TASK OBJECTIVE ▸ Among the entries below, please repeat exactly and only the lines from the line containing "1 => some .mode" to the line containing "def State.regWord (s", both lines included.

Segment Start: STORED DATA

-- ==== Sys2Proof/Machine/Operands.lean ====
section
/-! DEFINITION. Every operand form of a command word (30_encoding.md R79, R80; 45_host_access.md): an index of space D, an
index of space W, a wire length and a register selector, each with its range check. The check looks at the operand alone,
so a refusal comes before any fault (60_exceptions.md R245). -/

namespace Sys2Proof.Machine

/-- R212, R217: an index of F_DATA; 65535 is out of range. -/
def withDataIndex (i : Half) (k : Nat → Outcome) : Outcome :=
  if i.toNat < dataCap then k i.toNat else .refused .addressOutOfRange

/-- R214, R218: an index of W_BUF; WIRE_CAP and above are out of range. -/
def withWireIndex (s : State) (i : Wide) (k : Nat → Outcome) : Outcome :=
  if i.toNat < s.config.wireCap then k i.toNat else .refused .addressOutOfRange

/-- R213: a wire length; above WIRE_CAP it is out of range. -/
def withWireLength (s : State) (v : Wide) (k : Wide → Outcome) : Outcome :=
  if v.toNat ≤ s.config.wireCap then k v else .refused .addressOutOfRange

/-- R80: the registers RDREG can name. -/
inductive RegName where
  | status | mode | fType | fSize | fCsum | wLen
  deriving DecidableEq, Repr

/-- R80: the register a selector names; 6 to 15 are reserved. -/
def RegName.ofSel (sel : BitVec 4) : Option RegName :=
  match sel.toNat with
  | 0 => some .status
  | 1 => some .mode
  | 2 => some .fType
  | 3 => some .fSize
  | 4 => some .fCsum
  | 5 => some .wLen
  | _ => none

/-- R82: a value of n bits zero-extended to the 32-bit response word. -/
def zext32 {n : Nat} (v : BitVec n) : Word := v.setWidth 32

/-- R215, R216: the register's value as a response word; none if it is unwritten. STATUS and MODE always hold one. -/
def State.regWord (s : State) : RegName → Option Word
  | .status => some (zext32 s.status)
  | .mode => some (zext32 s.mode.bit)
  | .fType => s.fType.value?.map zext32
  | .fSize => s.fSize.value?.map zext32
  | .fCsum => s.fCsum.value?.map zext32
  | .wLen => s.wLen.value?.map zext32

end Sys2Proof.Machine
end

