-- ==== Sys2Proof/Machine/Assembler.lean ====
section
/-! DEFINITION. The assembly syntax of 30_encoding.md R83 and the two pseudo-instructions of R84. What R83 leaves open is
log 19. -/

namespace Sys2Proof.Machine

/-! ### The pseudo-instructions -/

/-- WRDATA k, b0, then WRDATA k+1, b1, and so on. -/
def dataWrites (k : Nat) : List Byte → List Instr
  | [] => []
  | b :: bs => .wrdata (BitVec.ofNat 16 k) b :: dataWrites (k + 1) bs

/-- WRWBUF k, b0, then WRWBUF k+1, b1, and so on. -/
def wireWrites (k : Nat) : List Byte → List Instr
  | [] => []
  | b :: bs => .wrwbuf (BitVec.ofNat 18 k) b :: wireWrites (k + 1) bs

/-- R84: LOADFRAME t, [b0, ...]. -/
def loadFrame (t : Half) (bs : List Byte) : List Instr :=
  .wrtype t :: .wrsize (BitVec.ofNat 16 bs.length) :: dataWrites 0 bs

/-- R84: LOADWIRE [w0, ...]. -/
def loadWire (ws : List Byte) : List Instr := wireWrites 0 ws ++ [.wrwlen (BitVec.ofNat 18 ws.length)]

/-! ### Lines of text -/

/-- A token of a line. -/
inductive Tok where
  | word (cs : List Char)
  | comma
  | listOpen
  | listClose
  deriving DecidableEq, Repr

/-- The word read so far, in reverse, before the tokens ts. -/
def endWord (acc : List Char) (ts : List Tok) : List Tok := if acc = [] then ts else .word acc.reverse :: ts

/-- The tokens of a line; acc is the word read so far, in reverse. -/
def lex (acc : List Char) : List Char → List Tok
  | [] => endWord acc []
  | c :: cs =>
    if c = ' ' ∨ c = '\t' then endWord acc (lex [] cs)
    else if c = ',' then endWord acc (.comma :: lex [] cs)
    else if c = '[' then endWord acc (.listOpen :: lex [] cs)
    else if c = ']' then endWord acc (.listClose :: lex [] cs)
    else lex (c :: acc) cs

/-- The value of a digit of numbers to base 16. -/
def digit (c : Char) : Option Nat :=
  if '0' ≤ c ∧ c ≤ '9' then some (c.toNat - '0'.toNat)
  else if 'a' ≤ c ∧ c ≤ 'f' then some (c.toNat - 'a'.toNat + 10)
  else if 'A' ≤ c ∧ c ≤ 'F' then some (c.toNat - 'A'.toNat + 10)
  else none

/-- The digits cs to a base, after the value acc. -/
def digits (base acc : Nat) : List Char → Option Nat
  | [] => some acc
  | c :: cs =>
    match digit c with
    | some v => if v < base then digits base (acc * base + v) cs else none
    | none => none

/-- R83: a number in decimal or with a 0x prefix. -/
def number : List Char → Option Nat
  | [] => none
  | ['0', 'x'] => none
  | '0' :: 'x' :: cs => digits 16 0 cs
  | cs => digits 10 0 cs

/-- A number that fits in a field of n bits. -/
def operand (n : Nat) (cs : List Char) : Option (BitVec n) :=
  match number cs with
  | some v => if v < 2 ^ n then some (BitVec.ofNat n v) else none
  | none => none

/-- R83: the operand of SETMODE. -/
def modeOperand (cs : List Char) : Option (BitVec 1) :=
  if cs = "bootrom".toList then some 0#1 else if cs = "fdl".toList then some 1#1 else none

/-- R83: the operand of RDREG, a register's name or a selector. -/
def selOperand (cs : List Char) : Option (BitVec 4) :=
  if cs = "status".toList then some 0#4
  else if cs = "mode".toList then some 1#4
  else if cs = "type".toList then some 2#4
  else if cs = "size".toList then some 3#4
  else if cs = "csum".toList then some 4#4
  else if cs = "wlen".toList then some 5#4
  else operand 4 cs

/-- The bytes after a comma or a list's opening, up to its closing, which ends the line. -/
def listRest : List Tok → Option (List Byte)
  | [.word a, .listClose] => (operand 8 a).map (fun b => [b])
  | .word a :: .comma :: ts =>
    match operand 8 a, listRest ts with
    | some b, some bs => some (b :: bs)
    | _, _ => none
  | _ => none

/-- R84: a list of bytes in brackets, which may be empty. -/
def byteList : List Tok → Option (List Byte)
  | [.listOpen, .listClose] => some []
  | .listOpen :: ts => listRest ts
  | _ => none

/-- R83: a command without operands. -/
def asm0 (m : List Char) : Option (List Instr) :=
  if m = "CSUM".toList then some [.csum]
  else if m = "ENCODE".toList then some [.encode]
  else if m = "DECODE".toList then some [.decode]
  else none

/-- R83: a command with one operand. -/
def asm1 (m a : List Char) : Option (List Instr) :=
  if m = "SETMODE".toList then (modeOperand a).map (fun m => [.setmode m])
  else if m = "WRTYPE".toList then (operand 16 a).map (fun v => [.wrtype v])
  else if m = "WRSIZE".toList then (operand 16 a).map (fun v => [.wrsize v])
  else if m = "WRWLEN".toList then (operand 18 a).map (fun v => [.wrwlen v])
  else if m = "RDREG".toList then (selOperand a).map (fun r => [.rdreg r])
  else if m = "RDDATA".toList then (operand 16 a).map (fun i => [.rddata i])
  else if m = "RDWBUF".toList then (operand 18 a).map (fun i => [.rdwbuf i])
  else none

/-- R83: a command with an index and a byte. -/
def asm2 (m a b : List Char) : Option (List Instr) :=
  if m = "WRDATA".toList then
    match operand 16 a, operand 8 b with
    | some i, some b => some [.wrdata i b]
    | _, _ => none
  else if m = "WRWBUF".toList then
    match operand 18 a, operand 8 b with
    | some i, some b => some [.wrwbuf i b]
    | _, _ => none
  else none

/-- R84: LOADFRAME t, [ ... ]; at most DATA_CAP bytes, so that every WRDATA index exists. -/
def asmLoadFrame (a : List Char) (ts : List Tok) : Option (List Instr) :=
  match operand 16 a, byteList ts with
  | some t, some bs => if bs.length < 65536 then some (loadFrame t bs) else none
  | _, _ => none

/-- R84: LOADWIRE [ ... ]; at most as many bytes as an 18-bit length names. -/
def asmLoadWire (ts : List Tok) : Option (List Instr) :=
  match byteList ts with
  | some ws => if ws.length < 2 ^ 18 then some (loadWire ws) else none
  | none => none

/-- R83, R84: the commands of a line's tokens. -/
def asmTokens : List Tok → Option (List Instr)
  | [] => some []
  | [.word m] => asm0 m
  | [.word m, .word a] => asm1 m a
  | [.word m, .word a, .comma, .word b] => asm2 m a b
  | .word m :: .word a :: .comma :: ts => if m = "LOADFRAME".toList then asmLoadFrame a ts else none
  | .word m :: ts => if m = "LOADWIRE".toList then asmLoadWire ts else none
  | _ => none

/-- R83: a line; one that begins with ; is a comment. -/
def asmLine : List Char → Option (List Instr)
  | ';' :: _ => some []
  | cs => asmTokens (lex [] cs)

/-- A text, line by line, as the commands it stands for. -/
def assemble : List String → Option (List Instr)
  | [] => some []
  | l :: ls =>
    match asmLine l.toList, assemble ls with
    | some is, some js => some (is ++ js)
    | _, _ => none

end Sys2Proof.Machine
end

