@[simp] theorem State.setPending_config (ws : List Word) : (s.setPending ws).config = s.config := rfl
@[simp] theorem State.setPending_mode (ws : List Word) : (s.setPending ws).mode = s.mode := rfl
@[simp] theorem State.setPending_status (ws : List Word) : (s.setPending ws).status = s.status := rfl
@[simp] theorem State.setPending_fType (ws : List Word) : (s.setPending ws).fType = s.fType := rfl
@[simp] theorem State.setPending_fSize (ws : List Word) : (s.setPending ws).fSize = s.fSize := rfl
@[simp] theorem State.setPending_fCsum (ws : List Word) : (s.setPending ws).fCsum = s.fCsum := rfl
@[simp] theorem State.setPending_wLen (ws : List Word) : (s.setPending ws).wLen = s.wLen := rfl
@[simp] theorem State.setPending_fData (ws : List Word) : (s.setPending ws).fData = s.fData := rfl
@[simp] theorem State.setPending_wBuf (ws : List Word) : (s.setPending ws).wBuf = s.wBuf := rfl
@[simp] theorem State.setPending_faultMark (ws : List Word) : (s.setPending ws).faultMark = s.faultMark := rfl
@[simp] theorem State.setPending_refusalMark (ws : List Word) : (s.setPending ws).refusalMark = s.refusalMark := rfl
@[simp] theorem State.setPending_work (ws : List Word) : (s.setPending ws).work = s.work := rfl
@[simp] theorem State.setPending_pending (ws : List Word) : (s.setPending ws).pending = ws := rfl
@[simp] theorem State.setPending_responses (ws : List Word) : (s.setPending ws).responses = s.responses := rfl

@[simp] theorem State.setFaultMark_config (b : Bool) : (s.setFaultMark b).config = s.config := rfl
@[simp] theorem State.setFaultMark_mode (b : Bool) : (s.setFaultMark b).mode = s.mode := rfl
@[simp] theorem State.setFaultMark_status (b : Bool) : (s.setFaultMark b).status = s.status := rfl
@[simp] theorem State.setFaultMark_fType (b : Bool) : (s.setFaultMark b).fType = s.fType := rfl
@[simp] theorem State.setFaultMark_fSize (b : Bool) : (s.setFaultMark b).fSize = s.fSize := rfl
@[simp] theorem State.setFaultMark_fCsum (b : Bool) : (s.setFaultMark b).fCsum = s.fCsum := rfl
@[simp] theorem State.setFaultMark_wLen (b : Bool) : (s.setFaultMark b).wLen = s.wLen := rfl
@[simp] theorem State.setFaultMark_fData (b : Bool) : (s.setFaultMark b).fData = s.fData := rfl
@[simp] theorem State.setFaultMark_wBuf (b : Bool) : (s.setFaultMark b).wBuf = s.wBuf := rfl
@[simp] theorem State.setFaultMark_faultMark (b : Bool) : (s.setFaultMark b).faultMark = b := rfl
@[simp] theorem State.setFaultMark_refusalMark (b : Bool) : (s.setFaultMark b).refusalMark = s.refusalMark := rfl
@[simp] theorem State.setFaultMark_work (b : Bool) : (s.setFaultMark b).work = s.work := rfl
@[simp] theorem State.setFaultMark_pending (b : Bool) : (s.setFaultMark b).pending = s.pending := rfl
@[simp] theorem State.setFaultMark_responses (b : Bool) : (s.setFaultMark b).responses = s.responses := rfl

Segment End: STORED DATA

EXERCISE RESULT ▸
  | 1 => some .mode
  | 2 => some .fType
  | 3 => some .fSize
  | 4 => some .fCsum
  | 5 => some .wLen
  | _ => none

/-- R82: a value of n bits zero-extended to the 32-bit response word. -/
def zext32 {n : Nat} (v : BitVec n) : Word := v.setWidth 32

/-- R215, R216: the register's value as a response word; none if it is unwritten. STATUS and MODE always hold one. -/
def State.regWord (s : State) : RegName → Option Word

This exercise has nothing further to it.